It has been my history to take on what for me are formidable physical challenges in response to life’s meaner blows.
Many years ago for example I joined and went to the McBurney YMCA on 23rd Street between 7th and 8th avenues in New York City almost daily as a way of breaking free of a year’s seclusion. A seclusion I’d gone into after being shot up and held-up at gunpoint in a matter of months.
Years later I would run two marathons in two weeks as a response to my mother’s 1992 suicide. I am a slow poke and with six marathons under my belt I’ve never run one under five hours.
And then there was the 175-mile bicycle ride in 2003 and the 1,000-mile bicycle ride in 2004 to strike back at my own brain injury and give hope to any and all who’ve sustained brain injuries or been beaten-down in any way by life. I did those rides while working for the Belvedere Brain Injury Program based in Albany, New York. I am not linked to Belvedere anymore for reasons I won’t go into – for now – bit I can tell you I wouldn’t recommend the program to a cadaver, much less a living being.

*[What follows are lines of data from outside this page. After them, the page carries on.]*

-- ===== transactions (chapter 09) =====

/-- A group may pass a quantum boundary: it runs in no compatibility mode, or the round for the boundary has taken place (R184). -/
def mayPass (s : State) (x : Group) : Prop := inCompat s x = false ∨ x.roundDone = true
/-- The group past the boundary. -/
def passed (s : State) (x : Group) : Group := if inCompat s x then { x with roundDone := false, atBoundary := false } else x

/-- The state past the boundary. -/
def pastBoundary (s : State) (g : Nat) : State :=
  if inCompat s (s.grp g) then s.setGrp g { s.grp g with roundDone := false, atBoundary := false } else s

/-- A transaction refuses a word (R198): the read set is validated; a valid attempt closes with the cause and the word traps with ILLEGAL outside it, an
invalid one ends with conflict. -/
def RefusedInTx (s : State) (g : Nat) (i : Instr) (cause : Nat) : Prop :=
  let x := s.grp g
  let v := s.setGrp g { closeTx x cause (runPc x) with capCount := 0 }
  (txValid s x = true → CanSettle v g → ∃ t, exec i s = .next t ∧ TrapTaken (settled v g) t g 0x01 0 false) ∧
  (txValid s x = false → exec i s = .next (conflictEnd s g))

/-- The lanes of an attempt stand at a recorded place as one entry, with the return stacks recorded there, and the group is READY (R200). -/
def StandsAt (x y : Group) (r : Restart) (m : BitVec 32) : Prop :=
  y.life = .ready ∧ y.run = none ∧
  (m ≠ 0 → ∃ e ∈ y.frontier, e.pc = r.pc ∧ e.depth = r.depth ∧ within m e.mask = true ∧ r.prio ≤ e.prio) ∧
  (∀ l < 32, y.rstk.get l = if m.getLsbD l then r.rstk.get l else x.rstk.get l) ∧
  (∀ c l, c < 0x100 → l < 32 → rget y c l = rget x c l) ∧ y.s = x.s ∧ y.m = x.m ∧ y.q = x.q ∧ y.rng = x.rng ∧ y.inflight = x.inflight

/-- An attempt fails (R200, R205, R206): without a successor the transaction closes and its lanes stand at its restart point; else they stand at the
successor's place, the writes are gone and the failed alternative's reads with them. -/
def AttemptFails (x y : Group) (cause : Nat) : Prop :=
  y.spr = { x.spr with txCause := cause, txWpc := runPc x } ∧
  match x.tx.succ with
  | none => y.tx = {} ∧ StandsAt x y x.tx.restart x.tx.lanes
  | some r => StandsAt x y r x.tx.lanes ∧
      y.tx = { x.tx with
        writes := [], alt := x.tx.alt + 1, nest := r.nest, succ := none,
        reads := if cause = 3 then x.tx.reads else x.tx.reads.filter (fun e => e.alt != x.tx.alt) }

-- ===== queues and barriers (chapters 10 and 11) =====

/-- A word that has read lines before it traps: the trap is taken from the state `u` that this leaves. -/
def TrapsFrom (s u : State) (g : Nat) (i : Instr) (cause : Nat) (addr : BitVec 64) : Prop :=
  CanSettle u g → ((settled u g).grp g).tx.act = false → ∃ t, exec i s = .next t ∧ TrapTaken (settled u g) t g cause addr (isTrl i)

/-- A group that waits at its place for a change of these lines. In a team of mode COMPAT the wait is a quantum boundary: the group stops at it with
its word still to be executed (R72, R184). -/
def waitsAt (s : State) (x : Group) (ls : List WLine) : Group :=
  { x with life := .waiting, thaw := ls, atBoundary := inCompat s x || x.atBoundary, pastWord := inCompat s x || x.pastWord }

The year 2008 was in many way one of the most brutal I’ve been through in a life that by any standard has had its fair share of brutal years. As I’m sure you, my dear reader know, when life knocks you down you find out quick and certain who your friends are and who are, well, full of shit.
For me 2008 and some of 2009 was cement-thick with depression. A kind of physical immobility took place, I had been frozen still by life, largely as a result of treatment inflicted on me by the above mentioned Belvedere, more specifically, its owner, John Mccooey. My days would consist of staying tucked under blankets, sitting at the computer trying to write, reading, watching movie after movie, and, other than a weekly workshop I would facilitate with some extraordinary people, and attendance at meetings linked to a 12-step program I belong to, that was a out it. The all of me had grown still.
Like a slave breaking free of chains and shackles, I have begun to break free in the past few months, so much so I plan on breaking mountains. Let me explain. Back when I was getting into the intense bicycle riding I named the task of reaching the top of a steep climb, breaking hills. I’d see a steep climb coming up and say, I’m breaking that hill.
And so it is with mountains. There is the 3500 Club in the Catskills, a club you become a member of when you climb all 35 of the 3,500 foot or more mountains in the Catskills. Four of them you have to climb twice, once in warm weather, once in winter. I began this quest a few years ago and plan on resuming it in three weeks.
Next, or maybe even along with, I will take a run at being a 46er, someone who has climbed the 46 highest peaks in the Adirondack Mountains.
I will call the task of reach summits, breaking mountains. Like I said, it is time to come alive again, and break me some mountains.